Jess thought about it. Write bad poems. Read. Listen to music. Watch sitcoms with her mother over dinner. Flip through the dictionary and encyclopedia, close her eyes, and pick entries at random. Sneak out and roam around in the dark streets of a town she still didn’t know. Try not to think of the Boy, of her father with his new family, of her mom crying in her sleep, but then think about all those things anyway, the images flipping fast behind her eyes like an animation.
“Not much,” she said.
Dani said, “Do you think being only children makes us smarter? Or weirder?”
Jess shrugged. “Both, probably.” Except she wasn’t an only child anymore. She said, “I have a sister now. My dad had a kid.”
“Really? Where are they?”
“California.”
“Do you visit him?”
“No,” she said. She wished this was because she’d refused, but the truth was, he hadn’t asked. He had started including his phone number in the cards, though, with a note: “Call if you need anything.”

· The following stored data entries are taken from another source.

/-- Settles O44: the acceptance is one step; after it the run is the progress of the operation, which
ends as its lines executed in one step. -/
theorem lineByLineEqualsOneStep : Obligations.LineByLineEqualsOneStep := by
  unfold Obligations.LineByLineEqualsOneStep
  intro s i rest idle sched decoded
  let start : State := { s with port := rest, sched := [], done := false }
  have accepted : step s = acceptPlan i (planOf i s) start :=
    (step_of_sched_cons sched).trans
      (acceptCommand_of_instr (s := { s with sched := [], done := false }) idle decoded)
  have samePlan : planOf i start = planOf i s := by cases i <;> rfl
  cases plan : planOf i s with
  | refuse r =>
    refine ⟨1, ?_⟩
    have refused : step s = .refused r := by
      rw [accepted, plan, acceptPlan, if_pos (by exact idle)]
    rw [exec_of_refuse (s := start) idle (samePlan.trans plan)]
    exact runFor_refused refused 0
  | run ops ret =>
    have begun : step s = .next (beginOp i ops ret start) := by
      rw [accepted, plan, acceptPlan, if_pos (by exact idle)]
    obtain ⟨n, ends⟩ := runFor_of_progresses
      (exec_progresses (s := start) idle (samePlan.trans plan)) rfl (fun _ => rfl)
    exact ⟨n + 1, (runFor_next begun n).trans ends⟩

end Sys2Proof.Machine
end

section
/-! Every step keeps the invariant (spec/10_state.md R49): what it says of an operation with given
lines left, what each line does to that, and the steps of every agent. -/

namespace Sys2Proof.Machine

/-! ## The invariant, with the sequencer set apart -/

/-- The invariant of a machine that has not halted, with the lines `ops` left. -/
structure LineInv (ops : List MicroOp) (s : State) : Prop where
  memory   : Memory.wf s.pmem = true
  fatal    : s.fatal = false
  cause    : s.faultCause = 0
  handle   : s.qHandle.isSome = s.dmaEn
  disabled : s.dmaEn = false → s.pending = 0 ∧ s.queue = [] ∧ s.compl = []
  room     : s.queue.length ≤ s.cfg.queueDepth
  counts   : endsWell ops s.pending.toNat (s.queue.length + s.compl.length) s.busy s.wr s.dmaEn = true

/-- The invariant of a machine that has halted. -/
structure HaltInv (s : State) : Prop where
  memory   : Memory.wf s.pmem = true
  fatal    : s.fatal = true
  cause    : s.faultCause ≠ 0
  handle   : s.qHandle.isSome = s.dmaEn
  disabled : s.dmaEn = false → s.pending = 0 ∧ s.queue = [] ∧ s.compl = []
  room     : s.queue.length ≤ s.cfg.queueDepth

theorem Inv.lineInv {s : State} {ops : List MicroOp} (inv : Inv s)
    (left : linesLeft s.eng = some ops) : LineInv ops s := by
  obtain ⟨memory, halt, cause, handle, disabled, room, counts⟩ := inv
  have fatal : s.fatal = false := by
    rw [← Bool.not_eq_true, halt]
    intro eng
    rw [eng] at left
    cases left
  exact ⟨memory, fatal, cause.2 fatal, handle, disabled, room, counts ops left⟩

theorem LineInv.inv {s : State} {ops : List MicroOp} (inv : LineInv ops s)
    (left : linesLeft s.eng = some ops) : Inv s := by
  obtain ⟨memory, fatal, cause, handle, disabled, room, counts⟩ := inv
  have alive : s.eng ≠ .halt := by
    intro eng
    rw [eng] at left
    cases left
  refine ⟨memory, by simp [fatal, alive], by simp [fatal, cause], handle, disabled, room, ?_⟩
  intro todo h
  rw [left] at h
  cases h
  exact counts

theorem HaltInv.inv {s : State} (inv : HaltInv s) (eng : s.eng = .halt) : Inv s := by
  obtain ⟨memory, fatal, cause, handle, disabled, room⟩ := inv
  refine ⟨memory, by simp [fatal, eng], iff_of_false cause (by simp [fatal]), handle, disabled, room,
    ?_⟩
  intro todo h
  rw [eng] at h
  cases h

theorem Cause.code_ne_zero (c : Cause) : c.code ≠ 0 := by
  cases c <;> decide

theorem LineInv.raiseFatal {s : State} {ops : List MicroOp} (inv : LineInv ops s) (c : Cause) :
    HaltInv (raiseFatal c s) := by
  obtain ⟨memory, _, _, handle, disabled, room, _⟩ := inv
  exact ⟨memory, rfl, c.code_ne_zero, handle, disabled, room⟩

/-! ## What a line does to it -/

/-- Lines that end well from a busy bus end well from a free one. -/
theorem endsWell_free {ops : List MicroOp} {p l : Nat} {busy wr en : Bool}
    (h : endsWell ops p l busy wr en = true) : endsWell ops p l false wr en = true := by
  induction ops generalizing p l busy wr en with
  | nil =>
    simp only [endsWell, Bool.and_eq_true] at h ⊢
    obtain ⟨⟨⟨equal, _⟩, ends⟩, enabled⟩ := h
    exact ⟨⟨⟨equal, rfl⟩, ends⟩, enabled⟩
  | cons op ops ih =>
    cases op <;> simp only [endsWell, Bool.and_eq_true] at h ⊢
    case waitIdle | startTransfer => exact h
    case drain | queueTx | setPending | release => exact ⟨h.1, ih h.2⟩
    all_goals exact ih h

/-- A line whose wait is over either leaves the invariant for the lines after it or halts. -/
theorem LineInv.act {op : MicroOp} {ops : List MicroOp} {s t : State} (inv : LineInv (op :: ops) s)
    (free : op = .waitIdle → s.busy = false) (drained : op = .drain → s.pending = 0)
    (effect : LineEffect s op t) :
    (t.eng = s.eng ∧ LineInv ops t) ∨ (t.eng = .halt ∧ HaltInv t) := by
  obtain ⟨memory, fatal, cause, handle, disabled, room, counts⟩ := inv
  cases effect with
  | loadReg | loadPair | loadHalf | fetchPixel | loadPixel | setBitlen | startTransfer | driveByte
  | drivePixelByte | strobeLow | strobeHigh | clearNperf | writeSwap =>
    exact .inl ⟨rfl, memory, fatal, cause, handle, disabled, room, counts⟩
  | waitIdle =>
    refine .inl ⟨rfl, memory, fatal, cause, handle, disabled, room, ?_⟩
    rwa [free rfl]
  | drain =>
    have nothingLeft := drained rfl
    simp only [endsWell, Bool.and_eq_true, decide_eq_true_eq, nothingLeft] at counts
    refine .inl ⟨rfl, memory, fatal, cause, handle, disabled, room, ?_⟩
    rw [nothingLeft, ← counts.1]
    exact counts.2
  | copyCell =>
    exact .inl ⟨rfl, Memory.writeCell_wf _ _ _ memory, fatal, cause, handle, disabled, room, counts⟩
  | queueOk x d hasRoom =>
    simp only [endsWell, Bool.and_eq_true] at counts
    obtain ⟨enabled, counts⟩ := counts
    refine .inl ⟨rfl, memory, fatal, cause, handle, ?_, ?_, ?_⟩
    · intro off
      exact absurd (enabled.symm.trans off) (by decide)
    · simpa using hasRoom
    · simpa [Nat.add_right_comm] using counts
  | queueFault => exact .inr ⟨rfl, memory, rfl, Cause.code_ne_zero .queueFault, handle, disabled, room⟩
  | setPending n =>
    simp only [endsWell, Bool.and_eq_true, Bool.or_eq_true, decide_eq_true_eq] at counts
    refine .inl ⟨rfl, memory, fatal, cause, handle, ?_, room, counts.2⟩
    intro off
    have zero : n = 0 := counts.1.resolve_left (by simp [show s.dmaEn = false from off])
    exact ⟨zero, (disabled off).2⟩
  | acquireOk => exact .inl ⟨rfl, memory, fatal, cause, rfl, nofun, room, counts⟩
  | acquireFault => exact .inr ⟨rfl, memory, rfl, Cause.code_ne_zero .acquireFail, handle, disabled, room⟩
  | release =>
    simp only [endsWell, Bool.and_eq_true, decide_eq_true_eq] at counts
    obtain ⟨⟨none, empty⟩, counts⟩ := counts
    obtain ⟨noQueue, noCompl⟩ := Nat.add_eq_zero_iff.1 empty
    exact .inl ⟨rfl, memory, fatal, cause, rfl, fun _ => ⟨BitVec.eq_of_toNat_eq none,
      List.length_eq_zero_iff.1 noQueue, List.length_eq_zero_iff.1 noCompl⟩, room, counts⟩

“Do you miss him?” Dani said.
Jess looked at the microscope, at the lump of the toad next to it. She had told herself she didn’t, but in that moment she could feel his shoulder where she so often rested her head, the scratchy hair on his knuckles. She smelled the scent of basil from his “world-famous” spaghetti. She heard the sound of his honking laugh. She didn’t know how to express this kind of missing. It was as if he was both there and not there, like the horned toad, and she squinted at the microscopic moments, looking for answers. She didn’t know how to say any of that. She nodded instead, offering a small shrug.